**Problem details:**
Keyword search on "BitVec": report each line of the records that contains it.
--- Records for the task ---
-- ==== Sys2Proof/Machine/Pixel.lean ====
section
/-! DEFINITION. Coverage, pixel and emission instructions, and TEND, which drains the blend buffer (13_isa_pixel R332 to R348,
10_isa_tasks R260). -/

namespace Sys2Proof.Machine

/-! ### Strips (R332, R333) -/

def tilePix (x : Word) : Nat := bitsOf x 0 14
def tileRate (x : Word) : Nat := 2 ^ bitsOf x 14 2
def tileToken (x : Word) : Nat := bitsOf x 16 16

/-- The checks of a tile word after LANE_CLAIM (R332). -/
def State.tileTrap (s : State) (x : Word) : Option Cause :=
  let rows := s.th.vl / 8
  let y := tilePix x / 128
  if bitsOf x 14 2 = 3 then some .illegalInstr
  else if bitsOf x 32 32 ≠ 0 ∨ tilePix x % 8 ≠ 0 ∨ 127 < y + rows - 1 ∨ 8 < y % 8 + rows then some .addrRange
  else none

/-- A form that takes a tile word: LANE_CLAIM, then the tile word (R332, R334). -/
def State.strip (x : Word) (f : State → State) (s : State) : State :=
  s.vector fun s => match s.tileTrap x with | some c => s.trap c | none => f s

/-- Element i's pixel index. -/
def pixOf (x : Word) (i : Nat) : Nat := tilePix x + i % 8 + 128 * (i / 8)

/-- The lead element of element i's block at the tile word's rate. -/
def leadOf (x : Word) (i : Nat) : Nat :=
  let r := tileRate x
  let y0 := tilePix x / 128
  let y := y0 + i / 8
  (max (y - y % r) y0 - y0) * 8 + (i % 8 - i % 8 % r)

/-! ### Setup and coverage (R336, R337) -/

/-- A triangle's edge functions, as PSETUP leaves them. -/
structure Setup where
  a : List Int
  b : List Int
  c : List Int
  area : Int
  flip : Bool
  degenerate : Bool
  deriving DecidableEq, Repr

/-- The setup of vertices given as x0, y0, x1, y1, x2, y2 (R336). -/
def setupOf (v : List Int) : Setup :=
  let x (i : Nat) : Int := v.getD (2 * (i % 3)) 0
  let y (i : Nat) : Int := v.getD (2 * (i % 3) + 1) 0
  let aa := (upto 3).map fun e => y e - y (e + 1)
  let bb := (upto 3).map fun e => x (e + 1) - x e
  let cc := (upto 3).map fun e => x e * y (e + 1) - x (e + 1) * y e
  let area := aa.getD 0 0 * x 2 + bb.getD 0 0 * y 2 + cc.getD 0 0
  let out := v.any fun n => decide (n < -(2 ^ 22 : Int)) || decide ((2 ^ 22 : Int) < n)
  let sg (l : List Int) : List Int := if area < 0 then l.map (- ·) else l
  ⟨sg aa, sg bb, sg cc, if area < 0 then -area else area, decide (area < 0), decide (area = 0) || out⟩

/-- Element i of a setup register (R336). -/
def Setup.elem (t : Setup) (i : Nat) : Elem :=
  let w64 (n : Int) (hi : Bool) : Elem := BitVec.ofNat 32 ((BitVec.ofInt 64 n).toNat / (if hi then 2 ^ 32 else 1))
  if i = 14 then BitVec.ofNat 32 ((if t.flip then 1 else 0) + (if t.degenerate then 2 else 0))
  else if t.degenerate || decide (15 ≤ i) then 0
  else if i < 3 then BitVec.ofInt 32 (t.a.getD i 0)
  else if i < 6 then BitVec.ofInt 32 (t.b.getD (i - 3) 0)
  else if i < 12 then w64 (t.c.getD ((i - 6) / 2) 0) (i % 2 == 1)
  else w64 t.area (i == 13)

/-- PSETUP (R336). -/
def execPsetup (d a : BitVec 4) (s : State) : Result :=
  issueAs (.psetup d a) s (State.vector fun s =>
    let t := setupOf ((upto 6).map fun i => (s.rv a i).toInt)
    s.wvs d (upto 16) t.elem)

/-- The setup that a register holds, as PCOVER reads it. -/
def State.setup (s : State) (a : BitVec 4) : Setup :=
  let w64 (i : Nat) : Int := (BitVec.ofNat 64 ((s.rv a i).toNat + 2 ^ 32 * (s.rv a (i + 1)).toNat)).toInt
  ⟨(upto 3).map fun e => (s.rv a e).toInt, (upto 3).map fun e => (s.rv a (3 + e)).toInt,
   (upto 3).map fun e => w64 (6 + 2 * e), w64 12, (s.rv a 14).getLsbD 0, (s.rv a 14).getLsbD 1⟩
---
**Result for this task:**
  let w64 (n : Int) (hi : Bool) : Elem := BitVec.ofNat 32 ((BitVec.ofInt 64 n).toNat / (if hi then 2 ^ 32 else 1))
  if i = 14 then BitVec.ofNat 32 ((if t.flip then 1 else 0) + (if t.degenerate then 2 else 0))
  else if i < 3 then BitVec.ofInt 32 (t.a.getD i 0)
  else if i < 6 then BitVec.ofInt 32 (t.b.getD (i - 3) 0)
def execPsetup (d a : BitVec 4) (s : State) : Result :=
def State.setup (s : State) (a : BitVec 4) : Setup :=
  let w64 (i : Nat) : Int := (BitVec.ofNat 64 ((s.rv a i).toNat + 2 ^ 32 * (s.rv a (i + 1)).toNat)).toInt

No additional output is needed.